Reuben steps outside, the wind biting into his skin. The camp is alive with movement. Soldiers stoking fires, sharpening weapons, preparing for the next fight. The snow crunches beneath his boots like the soft groan of a dying animal. He listens to the sound. It's makes the men uneasy, but to Reuben, it's as familiar as the hum of his own heartbeat.

There's a young man near the fire. Barely old enough to grow a beard. His eyes dart nervously between Reuben and the others, trying to make himself small. Reuben's gaze lands on him without pause.

"What's your name?" he asks, his voice like stone scraping against metal.

The young man stiffens. A flicker of fear flashes across his face—but he swallows it. Stands straighter. He meets Reuben's eyes for half a second longer than he should.

A spark of defiance.

The prince notices. He likes that.

"I'm... Ilian, Your Highness."

Ilian.

Reuben files it away, not because it matters. It doesn't. Names are soft things. Temporary. Easy to forget after the blood's been washed away.

But still—he notes it. Just in case this boy lives long enough to make the name mean something.

For now, he's just another warm body by the fire, another pair of hands waiting for orders. Another name waiting for a reason.

"You've fought before?" Reuben asks, his tone flat, measuring.

"Yes, Your Highness. A few skirmishes. Nothing like... this."

Reuben nods, turning his gaze back toward the horizon. The dark clouds gathering like vultures on the edge of the world.

"I want you to be ready, Ilian. When the order comes, you'll move like the rest. Understand?"

Ilian hesitates for a second, then nods quickly, his nervousness giving way to the recognition of an order he has no choice but to follow.

"I understand, Your Highness."

Reuben watches him for a moment longer. There's something about that hesitance, something about the fear in the young soldier's eyes. Reuben sees himself in it, or rather, the man he used to be before the crown hardened him. 

"Good," Reuben finally says, dismissing him with a single motion of his hand. "Then be sure to stay alive.

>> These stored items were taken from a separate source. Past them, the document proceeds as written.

/-- The cycle of a vale's array (08 R301). -/
def bookArray (s : State) (v : Nat) (b : Books) : Books :=
  let x := s.vale v
  if s.plat.gone.contains (5, v) then b
  else if s.fetchHolds v then b.hold 5 v
  else match x.use with
    | .idle => b
    | .switch => b.book 5 v SWITCH
    | .rerun => b.book 5 v OVERHEAD
    | .lease n => b.book 5 v (if s.rerunning v n then OVERHEAD else ((s.coreOf v n).map fun c => c.cr.acctid.toNat).getD IDLE)

/-- The command on which engine x of a vale works. -/
def State.working (s : State) (v x : Nat) : Option Cmd :=
  s.cmds.find? fun c => c.x.val == x && CoreId.valeIdx c.core == v && c.stage != .queued && c.stage != .complete

/-- The cycle of an asynchronous engine: OVERHEAD in a replay, SWITCH for COPYX, held for work that is split, else the command's
account; x1 books a SAEQ's cycles to its owner (07 R281). -/
def bookEngine (v x : Nat) (s : State) : State :=
  match (if s.plat.gone.contains (6 + x, v) then none else s.working v x) with
  | none =>
    match (if x == 1 && !s.plat.gone.contains (7, v) then s.updates.find? fun w => CoreId.valeIdx w.core == v else none) with
    | some w => s.modBooks fun b => b.book 7 v (if 0 < vget (s.vale v).xrep 0 1 then OVERHEAD else w.acct)
    | none => s
  | some c =>
    if 0 < vget (s.vale v).xrep 0 x then s.modBooks fun b => b.book (6 + x) v (if c.kind == some .copyx then SWITCH else OVERHEAD)
    else match c.kind with
    | some .copyx => s.modBooks fun b => b.book (6 + x) v SWITCH
    | some .mcast | some .coll =>
      if s.oneOwner c then s.modBooks fun b => b.book (6 + x) v c.acct
      else (s.modBooks fun b => b.hold (6 + x) v).setCmd { c with work := c.work + 1 }
    | _ => s.modBooks fun b => b.book (6 + x) v c.acct

/-- Each unit's oldest transfer has the unit for this cycle, unless it has booked already; it may leave (log 20, PRESUMED). -/
def bookTransfers (pick : Nat) : List Transfer → Books → Books
  | [], b => b
  | t :: ts, b =>
    if b.now.contains (t.cls, t.unit) then bookTransfers (pick + 1) ts { b with moving := b.moving ++ [t] }
    else
      let b1 := b.book t.cls t.unit t.acct
      bookTransfers (pick + 1) ts (if Config.transferEnds pick then b1 else { b1 with moving := b1.moving ++ [t] })

/-- The account for which the migration engine works: of its first move, of a PREF, of a leaf exchange (R458, R490; log 72, DEDUCED). -/
def State.migrates (s : State) : Option Nat :=
  (s.moves.head?.map Move.acct).or
    (((s.cmds.find? fun c => c.kind == some .pref && c.stage == .started).map Cmd.acct).or
      ((s.cores.find? fun c => c.cr.lxgo == 1).map fun c => c.cr.acctid.toNat))

/-- The cycle of the migration engine (log 72, DEDUCED). -/
def bookMigration (s : State) : State :=
  match (if s.plat.gone.contains (12, 0) then none else s.migrates) with
  | some a => s.modBooks fun b => b.book 12 0 a
  | none => s

/-- The vales that hold a core or anything of their own. -/
def State.liveVales (s : State) : List Nat := (s.cores.map (fun c => CoreId.valeIdx c.id) ++ s.vales.map Prod.fst).eraseDups

/-- The books of one cycle (log 22, DEDUCED). -/
def State.bookCycle (s : State) : State :=
  let vs := s.liveVales
  let s1 := s.modBooks fun b =>
    let b1 := (s.cores.filter s.engaged).foldl (fun b c => bookEngines (s.saving c) c b) b
    (s.disp.gangs.filter fun g => g.st == .chosen && !g.ended).foldl (fun b g => bookChosen g b) b1
  let s2 := s1.modBooks fun b => vs.foldl (fun b v => bookArray s1 v b) b
  let s3 := vs.foldl (fun s v => bookEngine v 2 (bookEngine v 1 (bookEngine v 0 s))) s2
  let s4 := bookMigration s3
  let s5 := s4.modBooks fun b =>
    bookTransfers s4.choice (b.moving.filter fun t => !s.plat.gone.contains (t.cls, t.unit)) { b with moving := [] }
  s5.modBooks (Books.closeCycle s.plat.gone)

/-- A sealed plate's fetch comes one cycle nearer to its end; at the end its cycles are split (08 R300; R492). -/
def State.fetchCycle (s : State) (v : Nat) : State :=
  if !s.fetchHolds v then s
  else
    let t := s.modVale v fun x =>
      { x with sfetch := x.sfetch.map fun f => { f with left := f.left - 1, spent := f.spent + 1 } }
    if ((t.vale v).sfetch.map fun f => f.left == 0).getD false then t.endFetch v else t

/-- The held cycles of the commands whose work has ended are split (R491); those of a collective that serves one owner go to it alone
(09 R359). -/
def State.splitCmds (s : State) : State :=
  (s.cmds.filter fun c => c.stage == .complete && c.work != 0).foldl (fun s c =>
    (s.splitWork (CoreId.valeIdx c.core) (1 + c.x.val) (6 + c.x.val) c.work (if s.oneOwner c then [(0, c.acct)] else c.bens)).setCmd
      { c with work := 0 }) s

/-- The replays of a vale's asynchronous engines come one cycle nearer to their ends (21 R538). -/
def State.runReplays (s : State) (v : Nat) : State :=
  if (s.vale v).xrep.toList.all (· == 0) then s else s.modVale v fun x => { x with xrep := x.xrep.map (· - 1) }

/-! ## Stores (R494, R495) -/

def State.creditStore (s : State) (j acct n : Nat) : State :=
  s.modBooks fun b => b.modBook acct fun x => { x with sto := addStore x.sto j n }

/-- Bytes of the store class j not booked by the entries given go to IDLE. -/
def State.bookStore (s : State) (j cap : Nat) (xs : List (Nat × Nat)) : State :=
  let used := (xs.map Prod.snd).sum
  let s1 := xs.foldl (fun s x => s.creditStore j x.1 x.2) s
  let s2 := s1.creditStore j IDLE (cap - used)
  s2.modBooks fun b => { b with stored := addStore b.stored j cap }

/-- The gangs whose cores are placed: neither stopped nor ended. -/
def State.placed (s : State) : List Gang := s.disp.gangs.filter fun g => g.st != .stopped && !g.ended

/-- The vales of a gang's placement. -/
def Gang.vales (g : Gang) : List Nat := (g.cores.map CoreId.valeIdx).eraseDups

/-- The owner of a page of a segment (R495). -/
def State.pageOwner (s : State) (vf : Nat) (t : Fin 3) (ia : Nat) : Nat :=
  let f := s.vfunOf vf
  let dflt := (f.acfg.extractLsb' 0 12).toNat
  if f.ownt == 0 then dflt
  else
    let i := ia / 65536 + (if t.val == 1 then (f.segLen 0 + 65535) / 65536 else 0)
    let va := f.ownt.toNat + 2 * i
    match (walkVa .bare vf f va s.allParty s).1 with
    | .error _ => dflt
    | .ok e =>
      match useLeaf f false false va e with
      | .ok (.cell pa) =>
        let n := bytesVal (Memory.readN s.mem pa 2)
        if n < 16 || n < (f.acfg.extractLsb' 16 12).toNat || (f.acfg.extractLsb' 32 12).toNat < n then dflt else n
      | _ => dflt

/-- The bytes of sealed objects in a tier, page by page: (physical page, account, first byte, bytes). An object counts until RCLM
pops its event. -/
def State.sealedPages (s : State) (t : Nat) : List (Nat × Nat × Nat × Nat) :=
  s.objs.flatMap fun o => (pagesOf o.base o.size).filterMap fun p =>
    match (s.leafOf o.vf p).filter fun x => leafV x.2.2 with
    | none => none
    | some (n, _, e) =>
      let size := if n == 2 then 2 ^ 29 else 2 ^ 16
      match tierOf (leafLoc e) with
      | none => none
      | some tier =>
        if tier.val != t then none
        else (stage2 (s.vfunOf o.vf) tier (leafOa e + p % size)).map fun pa =>
          let lo := max p o.base
          let hi := min (p + 65536) (o.base + o.size)
          (pa / 65536, o.acct, lo - p, hi - lo)

/-- The bytes of the sealed pages, each byte once. -/
def ownBytes : List (Nat × Nat × Nat × Nat) → List (Nat × Nat × Nat)
  | [] => []
  | (pg, acct, lo, n) :: rest =>
    let later := rest.filter fun y => y.1 == pg
    let mine := if later.isEmpty then n
      else (List.range n).countP fun i => !later.any fun y => y.2.2.1 ≤ lo + i && lo + i < y.2.2.1 + y.2.2.2
    (pg, acct, mine) :: ownBytes rest

/-- The physical pages of a tier, up to its capacity, that enabled segments hold, with the page owner, the lowest function first; a free
reserve frame is IDLE's. -/
def State.segmentPages (s : State) (t : Fin 3) (cap : Nat) : List (Nat × Nat) :=
  (List.range 32).foldl (fun (acc : List (Nat × Nat)) vf =>
    let f := s.vfunOf vf
    if !f.segEn t then acc
    else
      let free := s.freeFrames vf t
      let mine := (List.range (f.segLen t / 65536)).filterMap fun i =>
        let pa := (f.segBase t + 65536 * i) / 65536
        if cap ≤ 65536 * pa || acc.any fun x => x.1 == pa then none
        else some (pa, if free.contains (65536 * i) then IDLE else s.pageOwner vf t (65536 * i))
      acc ++ mine) []

/-- What the near or steppe tier of a capacity books at a tick. -/
def State.tierEntries (s : State) (t : Fin 3) (cap : Nat) : List (Nat × Nat) :=
  let locked := ownBytes ((s.sealedPages t.val).filter fun x => 65536 * x.1 < cap)
  locked.map (fun x => (x.2.1, x.2.2)) ++ (s.segmentPages t cap).map fun x =>
    (x.2, 65536 - ((locked.filter fun y => y.1 == x.1).map fun y => y.2.2).sum)

/-- The installed capacity of the steppe tier (20 R523). -/
def State.steppeBytes (s : State) : Nat := (s.plat.cxl.toList.map fun c => if c.set then c.cap * 2 ^ 30 else 0).sum

/-- The capacity of the near tier. -/
def nearBytes : Nat := 512 * 2 ^ 30

/-- Every store books its capacity (R494). -/
def State.bookStores (s : State) : State :=
  let gs := s.placed
  let s1 := s.bookStore 0 (128 * 2 ^ 23) (gs.map fun g => (g.owner, g.vales.length * g.wlen * 4096))
  let s2 := s1.bookStore 1 (128 * 2 ^ 22) (gs.map fun g => (g.owner, g.cores.length * 512 * 1024))
  let s3 := s2.bookStore 2 nearBytes (s.tierEntries 0 nearBytes)
  s3.bookStore 3 s.steppeBytes (s.tierEntries 1 s.steppeBytes)

/-! ## Conservation (R496, R497) -/

/-- The cycles of a class that all accounts hold, and those that its units hold for splits. -/
def Books.total (b : Books) (k : Nat) : Nat := (b.live.map fun x => x.2.cyc.toList.getD k 0).sum
def Books.totalStore (b : Books) (j : Nat) : Nat := (b.live.map fun x => x.2.sto.toList.getD j 0).sum
def Books.held (b : Books) (k : Nat) : Nat := ((b.own.filter fun u => u.cls == k).map UnitBook.held).sum

/-- A check that fails: its kind, 1 a unit, 2 a unit class, 3 a store class; the unit or the class; the unit's class. -/
structure Broken where
  kind : Nat
  who  : Nat
  cls  : Nat
  deriving DecidableEq, Repr

/-- The checks that fail, units first. A unit without books of its own has booked every cycle (log 22, DEDUCED). -/
def Books.broken (gone : List (Nat × Nat)) (b : Books) : List Broken :=
  ((b.own.filter fun u => !gone.contains (if u.cls < 5 then (0, u.idx) else (u.cls, u.idx)) && u.booked + u.held != u.elapsed).map
    fun u => ⟨1, u.idx, u.cls⟩) ++
  (((List.range 13).filter fun k => b.total k + b.held k != b.elapsed.toList.getD k 0).map fun k => ⟨2, k, 0⟩) ++
  ((List.range 4).filter fun j => b.totalStore j != b.stored.toList.getD j 0).map fun j => ⟨3, j, 0⟩

/-- A conservation violation at the tick that is checked: CONSST, which keeps the first, the flag, the maker event. -/
def State.violate (s : State) (x : Broken) : State :=
  let b := s.books
  let c : Word := BitVec.ofNat 64 (1 + x.kind <<< 1 + x.who <<< 4 + x.cls <<< 16 + ((b.tick + 1) % 2 ^ 44) <<< 20)
  { s with books := { b with viol := true, consst := if b.viol then b.consst ||| 1 else c } }.alert 0x5000 1 [c.toNat]

/-! ## Pages (R498 to R500) -/

/-- Word i of an account's page as the last tick published it. -/
def State.pageWord (s : State) (acct i : Nat) : Word :=
  let b := s.books
  let x := assocGet Book.zero acct b.pages
  let half := fun (n : Nat) (hi : Bool) => BitVec.ofNat 64 (if hi then n / 2 ^ 64 else n)
  if (4 ≤ acct && acct < 16) || 4096 ≤ acct then 0
  else match i with
  | 0 => BitVec.ofNat 64 (acct + 1 <<< 16)
  | 1 => BitVec.ofNat 64 b.tick
  | 2 => b.epoch
  | 3 => BitVec.ofNat 64 b.time
  | 38 => BitVec.ofNat 64 x.issued
  | 39 => BitVec.ofNat 64 x.compl
  | 40 => BitVec.ofNat 64 x.stmts
  | 41 => bitW b.viol
  | i =>
    if 4 ≤ i && i < 30 then half (x.cyc.toList.getD ((i - 4) / 2) 0) (i % 2 == 1)
    else if 30 ≤ i && i < 38 then half (x.sto.toList.getD ((i - 30) / 2) 0) (i % 2 == 1)
    else 0

/-! ## Statements (R501 to R503) -/

/-- The private key of the device (20 R533; log 10, DESIGN CHOICE). -/
def identitySecret : List Byte := (List.range 57).map Config.identitySecret

/-- Bytes 32 to 439 of a statement for the page just published. -/
def State.statementBody (s : State) (p : Pledge) : List Byte :=
  let b := s.books
  let x := assocGet Book.zero p.acct b.pages
  let le := fun (n k : Nat) => valBytes n k
  le 0x45565354 4 ++ le 1 2 ++ le p.acct 2 ++ le 522 4 ++ le b.viol.toNat 4 ++ le b.epoch.toNat 8 ++ le b.tick 8 ++
    le b.time 8 ++ p.nonce ++ shake256 (edPublic identitySecret) 32 ++
    (x.cyc.toList.flatMap fun n => le n 16) ++ (x.sto.toList.flatMap fun n => le n 16) ++ le x.issued 8 ++ le x.compl 8 ++
    le (assocGet Book.zero p.acct b.live).stmts 8 ++ le 0 8

/-- A whole statement, from byte 32 on, signed with the identity key (R502; log 10, DESIGN CHOICE). -/
def State.statement (s : State) (p : Pledge) : List Byte :=
  let body := s.statementBody p
  body ++ edSignPh identitySecret body

/-- C writes bytes at a translated address in pieces of 8, and the rest. -/
def putBytes (u : State) (loc : PLoc) (va : Word) (bs : List Byte) : State :=
  (List.range ((bs.length + 7) / 8)).foldl (fun u i =>
    u.putLoc .c (loc.byte (8 * i)) (va + BitVec.ofNat 64 (8 * i)) ((bs.drop (8 * i)).take 8) none) u

/-- A read's response may arrive now, its core stopped or not. -/
def State.readyRead (s : State) (k : Nat) : State :=
  let put := fun (r : Read) => if r.id == k then { r with ready := true } else r
  { s with
    reads := s.reads.map put
    disp := { s.disp with gangs := s.disp.gangs.map fun (g : Gang) => { g with reads := g.reads.map put } } }

/-- C of a core of a gang writes, whether the core goes on or is held for a stopped gang (13 R422): its set, its floor and its causes
change with the writes. -/
def State.asCore (s : State) (i : CoreId) (key : Nat) (f : State → State) : State :=
  let mine := fun (c : Core) => c.id == i && c.launch == key
  match (s.cores ++ s.disp.gangs.flatMap Gang.saved).find? mine with
  | none => s
  | some c =>
    let u := f { s with core := c }
    let d := u.core
    let seen := fun (x y : Eng) => { x with view := x.view ||| y.view, floor := x.floor ||| y.floor }
    { u with core := s.core }.mapHeld fun x =>
      if mine x then
        { x with
          r := { x.r with eC := seen x.r.eC d.r.eC }
          cr := { x.cr with sh := seen x.cr.sh d.cr.sh, pending := d.cr.pending } }
      else x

We need men like you."

As Ilian walks off, Reuben's eyes shift back to the distant hills, his mind already calculating the next move. The war doesn't wait. And neither does he.

The cold bites at his bones, again, but it's a pain he's used to. He doesn't feel it anymore. Nothing really touches him, not since the day he made the decision to burn all bridges.

He was born into privilege, raised on the belief that he was destined for greatness. But greatness, he learned, doesn't come from generosity. It doesn't come from mercy or nobility. It comes from doing whatever it takes. Even if it means staining your hands. Even if it means making the world see you as a monster.

He chuckles.

What do they call him now? A tyrant? A butcher? It doesn't matter. They'll call him whatever keeps their stories alive. But those stories will never matter. Only the kingdom.

Reuben grips the hilt of his sword, his fingers cold against the worn leather. Another day of battle awaits. Another day of making sure no one dares to stand in his way.

And tomorrow, he will tear the heart out of anyone who dares to question his rule.

Because he is the crown prince.

And the crown is not just a symbol. It's a weapon.